HAVANA – Five years ago this week, Washington and Havana surprised the world when they agreed to reopen diplomatic ties severed in 1961, but relations have since slid downhill as if on a fresh layer of Cold War ice.
United States President Donald Trump has regularly assailed Cuba on Twitter and tightened sanctions over the Communist-run island’s human rights record and its support for Venezuela’s socialist regime.
President Miguel Diaz-Canel, who assumed power last year amid high hopes of reform, has in turn cracked down on dissidents.
Relations are at “a very low point” the top Cuban diplomat with responsibility for relations with the US, said Carlos Fernandez de Cossio.
And according to Fernandez de Cossio “they could get even worse,” saying the Americans were pushing to weaken existing diplomatic ties until they were broken off.
“It’s hard to imagine the relationship improving significantly unless the Cuban government takes real steps to allow dissenting voices, to respect the rights of its people, and to cease its malign activities in the region,” said Carrie Filipetti, Deputy Assistant Secretary for Cuba and Venezuela at the SU State Department.

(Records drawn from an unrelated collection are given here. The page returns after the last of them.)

/-- Outside the fault state and with its bytes on DIN, a command has its effect on the registers. -/
theorem toRegisters_of_enough (hadd : ∀ n, i ≠ .csAdd n) (hfin : i ≠ .csFin) (hfault : s.fault = false)
    (hlong : i.len ≤ s.din.length) (h : exec i s = .next t) : t.toRegisters = registerEffect s.din s.toRegisters i := by
  have hnext {u : State} (hu : exec i s = .next u) : t = u := next_eq_next.mp (hu.symm.trans h)
  cases i with
  | csAdd n => exact absurd rfl (hadd n)
  | csFin => exact absurd rfl hfin
  | csInit =>
    rw [hnext (execCsInit_next.mpr (.inr ⟨hfault, rfl⟩))]
    rfl
  | addrSrc n =>
    rw [hnext (execAddrSrc_next.mpr (.inr ⟨hfault, .inl ⟨hlong, rfl⟩⟩))]
    rfl
  | addrDst n =>
    rw [hnext (execAddrDst_next.mpr (.inr ⟨hfault, .inl ⟨hlong, rfl⟩⟩))]
    rfl
  | segEnc n =>
    rw [hnext (execSegEnc_next.mpr (.inr ⟨hfault, .inl ⟨hlong, rfl⟩⟩)), encodeOrReject_toRegisters]
    rfl
  | segNew | segSport | segDport | segSeq | segAck | segDoff | segFlags | segWin | segUrg =>
    rcases exec_segmentWrite h rfl with ⟨hblocked, -⟩ | ⟨-, rfl⟩
    · simp [hfault] at hblocked
    · rfl

/-- The registers after a command other than CS.ADD and CS.FIN, in every state. -/
theorem exec_toRegisters (hadd : ∀ n, i ≠ .csAdd n) (hfin : i ≠ .csFin) (h : exec i s = .next t) :
    t.toRegisters =
      if s.fault = true ∨ s.din.length < i.len then s.toRegisters else registerEffect s.din s.toRegisters i := by
  have hpass : ¬ (i.NeedsOpen ∧ s.phase = .finalized) := by
    rintro ⟨rfl | ⟨n, rfl⟩, -⟩
    · exact hfin rfl
    · exact hadd n rfl
  have hnext {u : State} (hu : exec i s = .next u) : t = u := next_eq_next.mp (hu.symm.trans h)
  cases hfault : s.fault with
  | true => simp [hnext (exec_of_fault hfault)]
  | false =>
    rcases Nat.lt_or_ge s.din.length i.len with hshort | hlong
    · simp [hnext (exec_of_short hfault hpass hshort), hshort]
    · simpa [Nat.not_lt.mpr hlong] using toRegisters_of_enough hadd hfin hfault hlong h

/-- Settles O57: the second time the same branch is taken, as FAULT and DIN are the same, and its effect is idempotent. -/
theorem registerEffectIsIdempotent : Obligations.RegisterEffectIsIdempotent := by
  intro i s t u hadd hfin ht hu
  have honce := exec_toRegisters hadd hfin ht
  have htwice := exec_toRegisters hadd hfin hu
  split_ifs at honce with hstop
  · have hfault : t.fault = s.fault := congrArg Registers.fault honce
    rwa [if_pos (by simpa [hfault] using hstop)] at htwice
  · have hfault : t.fault = s.fault := (congrArg Registers.fault honce).trans (registerEffect_fault ..)
    rw [if_neg (by simpa [hfault] using hstop)] at htwice
    calc u.toRegisters
      _ = registerEffect s.din t.toRegisters i := htwice
      _ = t.toRegisters := by rw [honce, registerEffect_idem]

end Sys2Proof.Machine
end

section
/-! SUPPORT. 40_checksum.md R103 to R106: `fold` as arithmetic, the sum of a byte stream and its bounds, what a Checksummer holds
after a stream, and the obligations about the values of a checksum. -/
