/-! ### The block grid (R336, R337, R346) -/

/-- First block column. -/
def Content.bx0 (c : Content) : Nat := c.x / 8
/-- Block columns of a plane (nb of R346). -/
def Content.nb (c : Content) : Nat := if c.w = 0 then 0 else (c.x + c.w + 7) / 8 - c.x / 8
/-- First block row. -/
def Content.by0 (c : Content) : Nat := c.y / 8
/-- Stripe rows of a plane (nr of R346). -/
def Content.nr (c : Content) : Nat := if c.h = 0 then 0 else (c.y + c.h + 7) / 8 - c.y / 8
/-- First opacity tile column. -/
def Content.tx0 (c : Content) : Nat := c.x / 512
/-- Stripes in a row, one for each tile column (ns of R346). -/
def Content.ns (c : Content) : Nat := if c.w = 0 then 0 else (c.x + c.w - 1) / 512 - c.x / 512 + 1
/-- First opacity tile row. -/
def Content.ty0 (c : Content) : Nat := c.y / 128
/-- Opacity tile rows. -/
def Content.nty (c : Content) : Nat := if c.h = 0 then 0 else (c.y + c.h - 1) / 128 - c.y / 128 + 1
/-- The bars of the planes, in order. -/
def Content.bars (c : Content) : List Nat := setBits c.mask 8
/-- Bytes of a block by coding: RAW 16, FRC-2 8, FRC-4 4 (R346). -/
def blockBytes (coding : Nat) : Nat := if coding = 0 then 16 else if coding = 1 then 8 else 4
/-- Blocks of a row before stripe s. -/
def Content.blocksBefore (c : Content) (s : Nat) : Nat := if s = 0 then 0 else min c.nb (64 * (c.tx0 + s) - c.bx0)
/-- Blocks of stripe s. -/
def Content.blocksIn (c : Content) (s : Nat) : Nat := c.blocksBefore (s + 1) - c.blocksBefore s
/-- Bytes of a stripe row without padding. -/
def Content.rowData (c : Content) : Nat := c.nb * blockBytes c.coding + 4 * c.ns
/-- Bytes of a stripe row of the stream (R344). -/
def Content.rowLen (c : Content) : Nat := 64 * divUp c.rowData 64
/-- Bytes of a plane of the stream (R346). -/
def Content.planeLen (c : Content) : Nat := c.nr * c.rowLen
/-- Bytes of a line of a drop plane (R544). -/
def Content.dropLine (c : Content) : Nat := 64 * divUp (divUp c.w 4) 64
/-- Bytes of the stored stream. -/
def Content.streamLen (c : Content) : Nat :=
  c.bars.length * (if c.kind = 1 then c.h * c.dropLine else c.planeLen)
/-- Bytes of the planes as the host sends them (R344, R347, R544). -/
def Content.inputLen (c : Content) : Nat :=
  if c.kind = 0 && c.input = 0 then c.bars.length * (c.w / 2 * (c.h / 2)) else c.streamLen
/-- Bytes of one opacity map, padded (R121, R544). -/
def Content.mapLen (c : Content) : Nat := 64 * divUp (divUp (c.ns * c.nty) 4) 64

/-- The tile's entry in a plane's opacity map: 0 EMPTY, 1 MIXED, 2 OPAQUE, 3 reserved (R121). Tiles follow each other
without a break from row to row (log entry 20). -/
def Content.tile (c : Content) (bar tx ty : Nat) : Nat :=
  if c.tx0 ≤ tx && tx < c.tx0 + c.ns && c.ty0 ≤ ty && ty < c.ty0 + c.nty then
    let k := (ty - c.ty0) * c.ns + (tx - c.tx0)
    bits (leAt (fget c.maps bar []) (k / 4) 1) (2 * (k % 4)) 2
  else 0

/-- The line after a tile row of a frame: the frame's last row may be short (R120). -/
def tileEnd (frameLines ty : Nat) : Nat := min (128 * (ty + 1)) frameLines

/-- A tile of a frame lies wholly inside a rectangle (R120, R122). -/
def tileWithin (frameLines tx ty x y w h : Nat) : Bool :=
  decide (x ≤ 512 * tx) && decide (512 * (tx + 1) ≤ x + w) && decide (y ≤ 128 * ty) && decide (tileEnd frameLines ty ≤ y + h)

/-! ### Blocks (R338 to R343) -/

/-- The eight FRC-2 levels (R339). -/
def frc2Levels (e0 e1 : Nat) : List Nat := (List.range 8).map (fun i => e0 + (i * (e1 - e0) + 3) / 7)

/-- Distance of two numbers. -/
def gap (a b : Nat) : Nat := if a ≤ b then b - a else a - b

/-- The index of the nearest level, the lower one on a tie (R340). -/
def nearest (levels : List Nat) (p : Nat) : Nat :=
  (List.range levels.length).foldl (fun best i => if gap (nth levels i 0) p < gap (nth levels best 0) p then i else best) 0

/-- The reflected binary code of an index (R338). -/
def grayOf (i : Nat) : Nat := Nat.xor i (i / 2)

/-- The index of a code (R339). -/
def grayIndex (c : Nat) : Nat := Nat.xor c (Nat.xor (c / 2) (c / 4))

/-- The pixels that lie inside. -/
def insides (px : List (Option Nat)) : List Nat := px.filterMap id

/-- The least of the inside pixels. -/
def lowest (l : List Nat) : Nat := l.foldl min (l.headD 0)

/-- An FRC-2 block (R340). -/
def codeFrc2 (px : List (Option Nat)) : Bytes :=
  let l := insides px
  let e0 := lowest l
  let e1 := maxOf 0 l
  let idx := fun p => match p with | some v => nearest (frc2Levels e0 e1) v | none => 0
  leBytes 8 (e1 * 2 ^ 56 + e0 * 2 ^ 48 + sumOf ((List.range 16).map (fun k => grayOf (idx (nth px k none)) * 2 ^ (3 * k))))

/-- An FRC-4 block (R342). -/
def codeFrc4 (px : List (Option Nat)) : Bytes :=
  let l := insides px
  let lo := lowest l
  let mid := (lo + maxOf 0 l + 1) / 2
  let g1 := l.filter (fun v => decide (mid ≤ v))
  let g0 := l.filter (fun v => !decide (mid ≤ v))
  let mean := fun (g : List Nat) => if g.isEmpty then lo else (sumOf g + g.length / 2) / g.length
  let one := fun p => match p with | some v => b2n (decide (mid ≤ v)) | none => 0
  leBytes 4 (mean g1 * 2 ^ 24 + mean g0 * 2 ^ 16 + sumOf ((List.range 16).map (fun k => one (nth px k none) * 2 ^ k)))

/-- A block in a coding: 0 RAW, 1 FRC-2, 2 FRC-4 (R340, R342, R343). -/
def codeBlock (coding : Nat) (px : List (Option Nat)) : Bytes :=
  if coding = 0 then px.map (fun p => byteOf (p.getD 0)) else if coding = 1 then codeFrc2 px else codeFrc4 px

/-- The 16 pixels of a block; none where its endpoints are out of order (R339, R341). -/
def decodeBlock (coding : Nat) (b : Bytes) : Option (List Nat) :=
  let v := ofLe b
  if coding = 0 then some ((List.range 16).map (fun k => leAt b k 1))
  else if coding = 1 then
    let e0 := bits v 48 8
    let e1 := bits v 56 8
    if e1 < e0 then none
    else some ((List.range 16).map (fun k => nth (frc2Levels e0 e1) (grayIndex (bits v (3 * k) 3)) 0))
  else
    let e0 := bits v 16 8
    let e1 := bits v 24 8
    if e1 < e0 then none else some ((List.range 16).map (fun k => if bit v k then e1 else e0))

/-! ### Stripes and streams (R344, R345) -/

/-- The check value of a stripe (R345). -/
def stripeCheck (index bar coding : Nat) (blocks : Bytes) : Nat :=
  crc32 (leBytes 4 index ++ [byteOf bar, byteOf coding, 0, 0] ++ blocks)

/-- A raw pixel of the input, none outside the rectangle (R336, R347). -/
def Content.rawAt (c : Content) (plane i j : Nat) : Option Nat :=
  if c.x / 2 ≤ i && i < (c.x + c.w) / 2 && c.y / 2 ≤ j && j < (c.y + c.h) / 2 then
    some (leAt c.raw (plane * (c.w / 2 * (c.h / 2)) + (j - c.y / 2) * (c.w / 2) + (i - c.x / 2)) 1)
  else none

/-- The pixels of a block, numbered along the web first (R338). -/
def Content.blockIn (c : Content) (plane bx by_ : Nat) : List (Option Nat) :=
  (List.range 16).map (fun k => c.rawAt plane (4 * bx + k / 4) (4 * by_ + k % 4))

/-- The blocks of a stripe: plane, row and column of the object. -/
def Content.stripeIn (c : Content) (plane r s : Nat) : List (List (Option Nat)) :=
  (List.range (c.blocksIn s)).map (fun b => c.blockIn plane (c.bx0 + c.blocksBefore s + b) (c.by0 + r))
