/-- The layers that a frame's verdicts let a bar use (R119, R134): a content of the other kind, and a bar without a
plane, leave the layer transparent. -/
def Mach.views (m : Mach) (f : PrintFrame) (k : Nat) : List LayerView :=
  f.verdicts.filterMap (fun v =>
    let g := fun sub => m.layerNat sub v.layer f.first
    match m.content v.content with
    | none => none
    | some c =>
      match c.planeOf k with
      | none => none
      | some _ =>
        if decide (v.verdict ≤ 2) && bit (g 4) k && decide (c.kind = if g 1 ≤ 2 then 0 else 1) && c.state = 5 then
          some { n := v.layer, kind := g 1, blend := g 3, x := g 5, y := g 6, w := g 7, h := g 8
                 handle := v.content, c := c, bar := k, lines := max 1 (m.jobNat 2 f.first) }
        else none)

/-- What a bar stacks for a frame: its number, the layers, the gutter's patch lines and this bar's ink, the band's
lines, whether this bar marks the band and with how many lines a phase, and L7's rectangle, and whether L7 is blank. -/
structure Stack where
  bar : Nat
  views : List LayerView
  patchFirst : Nat
  patchLines : Nat
  ink : Nat
  bandFirst : Nat
  bandLines : Nat
  marks : Bool
  l7 : Option (Nat × Nat × Nat × Nat)
  l7Blank : Bool
  deriving DecidableEq, Repr

/-- The list of PATCH_LEVELS: it ends at the first 0 (R302). -/
def patchLevels (v : Nat) : List Nat := ((List.range 8).map (fun i => bits v (8 * i) 8)).takeWhile (fun b => b != 0)

/-- The stack of a frame at a bar, with the gutter settings of the frame's first line (R302 to R304). -/
def Mach.stack (m : Mach) (f : PrintFrame) (k : Nat) : Stack :=
  let g := fun sub => m.rsNat 0x7021 sub 0 f.first
  let levels := patchLevels (g 3)
  let every := g 6
  let l := fun sub => m.layerNat sub 7 f.first
  { bar := k, views := m.views f k, patchFirst := g 1, patchLines := g 2
    ink := nth levels (f.number % max 1 levels.length) 0
    bandFirst := g 4, bandLines := g 5
    marks := every != 0 && f.number % max 1 every = 0 && f.number / max 1 every % 8 = k
    l7 := if l 1 = 0 then none else some (l 5, l 6, l 7, l 8)
    l7Blank := f.verdicts.any (fun v => v.layer = 7 && v.verdict = 4) }

/-- A frame line is a patch line. -/
def Stack.isPatch (s : Stack) (y : Nat) : Bool := decide (s.patchFirst ≤ y) && decide (y < s.patchFirst + s.patchLines)

/-- A frame line is a band line; they are kept free in every frame, of band or not (R304). -/
def Stack.isBand (s : Stack) (y : Nat) : Bool := decide (s.bandFirst ≤ y) && decide (y < s.bandFirst + 16 * s.bandLines)

/-- The position lies inside L7's rectangle. -/
def Stack.inL7 (s : Stack) (n y : Nat) : Bool :=
  match s.l7 with
  | some (x, y0, w, h) => decide (x ≤ n) && decide (n < x + w) && decide (y0 ≤ y) && decide (y < y0 + h)
  | none => false

/-- The layers that take part in a frame line: patch lines fetch L7 only (R303). -/
def Stack.at_ (s : Stack) (y : Nat) : List LayerView := if s.isPatch y then s.views.filter (fun v => v.n = 7) else s.views

/-- The highest layer with an OPAQUE tile (R123). -/
def topOpaque (l : List LayerView) (tx ty : Nat) : Nat :=
  maxOf 0 ((l.filter (fun v => v.entry tx ty = 2)).map (fun v => v.n))

/-- The layers fetched in a tile (R123): none below an OPAQUE one, no EMPTY tile, L7 always. -/
def fetched (l : List LayerView) (tx ty : Nat) : List LayerView :=
  l.filter (fun v => v.n = 7 || (decide (topOpaque l tx ty ≤ v.n) && v.entry tx ty != 0))

/-- The plane's number in the content. -/
def LayerView.index (v : LayerView) : Nat := (v.c.planeOf v.bar).getD 0

/-- The stripe that holds a contone pixel passes its check (R137, R358). -/
def LayerView.stripeOk (v : LayerView) (i j : Nat) : Bool :=
  let r := j / 4 - v.c.by0
  let s := i / 256 - v.c.tx0
  v.c.checkOk v.index r s && v.c.orderOk v.index r s

/-- A contone layer's pixel, where it contributes. -/
def LayerView.pixel (v : LayerView) (i j : Nat) : Option Nat :=
  if v.contone && v.holds (2 * i) (2 * j) && v.entry (i / 256) (j / 64) != 0 && v.stripeOk i j then
    some (v.c.pixel v.index i j)
  else none

/-- One contone layer over the composite below (R121, R124). -/
def LayerView.over (v : LayerView) (i j c : Nat) : Nat :=
  match v.pixel i j with
  | none => c
  | some p =>
    if v.entry (i / 256) (j / 64) = 2 || v.blend = 0 then p
    else if v.blend = 1 then (if p = 0 then c else p)
    else if v.blend = 2 then max c p
    else min 255 (c + p)

/-- c(i, j): the contone composite; a row of patch lines holds the patch's ink (R124, R303). A row of one patch line and
one other line counts as what its line next to line y is, for which it is wanted (log entry 22). -/
def Stack.composite (s : Stack) (y i j : Nat) : Nat :=
  if s.isPatch (max (2 * j) (min (2 * j + 1) y)) then (if 2 * i % 1536 / 192 = s.bar then s.ink else 0)
  else (fetched s.views (i / 256) (j / 64)).foldl (fun c v => v.over i j c) 0

/-- The highest contone layer that covers a position, as its number plus 1; 0 for none (R125, R303). -/
def Stack.cover (s : Stack) (n y : Nat) : Nat :=
  if s.isPatch y then 7
  else maxOf 0 ((fetched s.views (n / 512) (y / 128)).map (fun v =>
    match v.pixel (n / 2) (y / 2) with
    | some p => if v.entry (n / 512) (y / 128) = 2 || v.blend = 0 || (v.blend = 1 && p != 0) then v.n + 1 else 0
    | none => 0))

/-- One drop layer over the level below; the second value is the level that a drop layer set (R126). -/
def LayerView.merge (v : LayerView) (n y : Nat) (d : Nat × Option Nat) : Nat × Option Nat :=
  let e := v.entry (n / 512) (y / 128)
  if v.contone || !v.holds n y || e = 0 then d
  else
    let q := v.c.drop v.index n y
    if e = 2 then (q, some q)
    else if v.blend = 4 then (if 0 < q then (q, some q) else d)
    else if v.blend = 5 then (if d.1 < q then (q, some q) else d)
    else if v.blend = 6 then (if 0 < q then (0, some 0) else d)
    else d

“There will continue to be costs for the Castro regime’s violations of human rights, and our sanctions are helping to ensure that,” Filipetti said.
Ordinary Cubans like Odaydis Marante, 34, say the two countries are like “a couple who don’t get along” as she walked across the aptly named Square of Sighs in Havana.
The two countries “are always looking for one excuse or another to argue unnecessarily,” she said.
Close to the U.S. Embassy, the square was a gathering place for people awaiting appointments for a U.S. visa. The place is mostly deserted now, as the embassy’s consular services have been shut down.
Washington has piled pressure on Cuba in recent months, cutting the amount U.S.-based Cubans can send home in remittances, ending U.S. cruise-ship stopovers in Havana, and imposing fines on oil deliveries from its key supplier Venezuela.
It’s all a far cry from the optimism surrounding the historic December 17, 2014 agreement by U.S. President Barack Obama and his Cuban counterpart Raul Castro to turn the page on more than five decades of Cold War and revive diplomatic ties.
Most analysts point to Trump’s rise to the White House as the catalyst for the change.
Michael Shifter, president of the Washington-based Inter-American Dialogue, says there are three motives behind Trump’s aggressive policy: Florida, where the votes of exiled Cubans could be decisive in the 2020 election, a “Cold War mentality” that seeks revenge for 60 years of Cuban socialism, and Havana’s persistent support for Venezuela’s socialist leader Nicolas Maduro.
But “the Cubans have their responsibility because they lost an opportunity when Obama opened up,” as the ultraconservatives in the Communist Party put the brakes on what they saw as a too-rapid change.
“Instead they hardened their position, they closed more, they became more repressive because they felt threatened,” said Shifter.
There were further signs of that tougher policy last Tuesday — International Human Rights day — when around a dozen journalists and Cuban militants said they were prevented by the police from leaving their homes, a tactic often used the authorities to control protests on symbolic dates.
“It’s not just Trump’s hostile policy that has led to a tougher response, internally, from the Cuban government. That had already begun before,” says Alina Lopez Hernandez, researcher and editorialist for the online La Joven Cuba.
Inside the ruling Communist Party “conservative tendencies are naturally encouraged, and reinforced as the U.S. government acts as it does now,” she said.
Obtaining “real change” on the island, as Washington wants, “is difficult in these siege conditions.”
A current point of friction is the case of well-known activist Jose Daniel Ferrer, imprisoned since October 1.
Leader of the Patriotic Union of Cuba (UNPACU), he is accused of what human rights activists say is a trumped-up case of assault.
The U.S. charge d’affaires in Havana, Mara Tekach, says Ferrer “is a political prisoner who is in grave danger.”
Tekach has campaigned on social media for his release, which the official daily Granma — the Communist Party mouthpiece — has slammed as U.S. “interference” in Cuban affairs.
The government has long accused Washington of financing the local, illegal opposition. It says that Tekach “personally directs” Ferrer, a claim the U.S. refutes.
“We summoned her and told her that Cuba will not allow the United States to intervene in the internal affairs of our country,” said Fernandez de Cossio.
Esteban Morales, a specialist on U.S.-Cuba relations, says he is “convinced this is an escalation” with a final objective in mind: “Trump will want to break off diplomatic relations.”
“Diplomatic relations are almost a joke,” Morales says. “There aren’t any anyway.”